8. An apparatus for detecting a parking spot, comprising:

an image acquisition module configured to acquire an input image presenting one or more parking spaces including a target parking space to be detected;

The central point detection module is configured to detect a central point of the target parking space and an offset of the central point relative to a corner point of the target parking space in the input image; and

the angular point determining module is configured to determine the position of the angular point of the target parking space based on the position of the central point and the offset;

wherein the center point detection module comprises:

a central area determining module configured to determine a central area of the target parking space based on the central point; and

and the empty space probability determination module is configured to determine the probability that the target parking space is an empty space based on the central area, and the probability that the target parking space is the empty space is determined by a neural network model based on the central area.

9. The apparatus of claim 8, further comprising:

the probability judging module is configured to determine whether the probability of the target parking space being an empty parking space is larger than a preset threshold value;

a coordinate conversion module configured to convert the position of the corner point of the target parking space from image coordinates to world coordinates in accordance with a determination that the probability is greater than the predetermined threshold; and

and the stage switching module is configured to output the world coordinates of the corner points of the target parking space so that the vehicle is switched from a vacant parking space searching stage to a warehousing stage of autonomous parking.
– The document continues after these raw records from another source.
/-- The pending migration of stream `h` is given up; another part that holds its destination hears of it (R220). -/
def State.dropMigr (h : Nat) (s : State) : State :=
  match s.stream h with
  | none => s
  | some x => match x.migr with
    | none => s
    | some m =>
      let s1 := s.modStream h (fun x => { x with migr := none })
      match m.node with
      | some n => s1.tellStream n x.tenant 6 h 0 []
      | none => s1

/-- A stream of another part leaves this one, with the jobs of its blocks (R222). -/
def State.dropGuest (h : Nat) (s : State) : State :=
  match s.stream h with
  | none => s
  | some x =>
    let s1 := (x.blocks.filterMap (fun b => b.job)).foldl (fun s j => s.endJob j true) s
    { s1 with streams := tset none s1.streams h none }

/-- The state that a command holds outside its jobs, released when it stops (R179, R186): an unstarted stream, an unreached close or
route switch, an unfinished migration, its place in an engine. A walk goes on (R482). -/
def State.releaseCmd (c : Cmd) (s : State) : State :=
  let streams := fun (f : Stream → Option Stream) (s : State) =>
    { s with streams := (s.streams.map (fun (e : Nat × Option Stream) => (e.1, e.2.bind f))).filter (fun e => e.2.isSome) }
  if c.op = 0x0030 then streams (fun x => if x.openCmd = some c.id then none else some x) s
  else if c.op = 0x0031 then
    streams (fun x => some (if x.closeCmd = some c.id ∧ x.ending.isNone then
      { x with closeCmd := none, closeAt := if x.closeAt.getD 0 ≤ s.tb.sfc.toNat then x.closeAt else none }
      else if x.closeCmd = some c.id then { x with closeCmd := none } else x)) s
  else if c.op = 0x0032 then
    (s.streams.filter (fun e => e.2.any (fun x => x.migr.any (fun m => m.cmd == c.id)))).foldl (fun s e => s.dropMigr e.1) s
  else if c.op = 0x0033 then s.modStream (c.p 0 2) (fun x => { x with nextRoutes := x.nextRoutes.filter (fun w => w.cmd ≠ c.id) })
  else if c.op = 0x00B0 then
    if s.itk.run.any (fun r => r.cmd == c.id) || s.itk.waiting.any (fun r => r.cmd == c.id) then
      ((c.intakeOut.take 2).foldl (fun (s : State) r => s.undefine c.tenant r) ({ s with
        itk.run := s.itk.run.filter (fun r => r.cmd ≠ c.id), itk.waiting := s.itk.waiting.filter (fun r => r.cmd ≠ c.id) } : State)).intakeNext
    else s
  else if c.op = 0x00C0 then
    let gone := s.caps.filter (fun (e : Nat × Option Capture) => e.2.any (fun (k : Capture) => k.cmd == c.id))
    ({ s with caps := s.caps.filter (fun (e : Nat × Option Capture) => !(e.2.any (fun (k : Capture) => k.cmd == c.id))) }).serveCtl
      (gone.flatMap (fun (e : Nat × Option Capture) => match e.2 with | some k => k.ctl | none => []))
  else if c.op = 0x00C1 then
    { s with caps := s.caps.map (fun (e : Nat × Option Capture) => (e.1, e.2.map (fun (k : Capture) =>
        { k with ctl := k.ctl.filter (fun x => x.1 ≠ c.id) }))) }
  else if c.op = 0x00A0 then
    forN 4 (fun p s => s.modSlp p (fun q => { q with cmds := q.cmds.filter (· ≠ c.id) }))
      (if s.slk.rootCmd.any (fun r => r.1 == c.id) then { s with slk.rootCmd := none } else s)
  else if c.op = 0x00D0 then { s with cam.stopping := s.cam.stopping.filter (· ≠ c.id) }
  else if c.op = 0x0061 then
    forN 64 (fun e s => s.modEpoch e (fun x => { x with
      commit := if x.commit = some c.id then none else x.commit,
      abortCmd := if x.abortCmd = some c.id then none else x.abortCmd })) s
  else s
10. The apparatus of claim 8, wherein the image acquisition module comprises:

an image capturing module configured to capture the input image by an image capturing device of a vehicle; and

and the target parking space determining module is configured to determine a target parking space to be detected in the one or more parking spaces based on the spatial relationship between the vehicle and the one or more parking spaces.

11. The apparatus of claim 8, the central point detection module included in the neural network model, the apparatus further comprising:

the training data acquisition module is configured to acquire training images marked with four corner points of each parking space; and

a model training module is configured to train the neural network model using the training image.

12. The apparatus of claim 11, wherein the center point detection module comprises:

an output image obtaining module configured to volume and downsample the input image using the neural network model to obtain an output image; and

and an attribute set determining module configured to determine an attribute set of each pixel point in the output image using the neural network model, the attribute set including a space probability, a position of a center point, and an offset of the center point relative to the four corner points.

13. The apparatus of claim 12, wherein the center point detection module further comprises:

the first determining module is configured to determine one pixel point with the largest probability of the hollow parking space in the output image as the center point of the target parking space.

14. The apparatus of claim 12, wherein the center point detection module further comprises:

the second determining module is configured to determine one or more pixel points, of which the probability of the empty parking space in the output image is greater than a probability threshold; and

and the third determining module is configured to determine the one or more pixel points as one or more center points of one or more target parking spaces respectively.

15. An electronic device, the electronic device comprising:

one or more processors; and

storage means for storing one or more programs that when executed by the one or more processors cause the electronic device to implement the method of any of claims 1-7.

16. A computer readable storage medium having stored thereon a computer program which when executed by a processor implements the method according to any of claims 1-7.

17. A vehicle comprising the electronic device according to claim 15.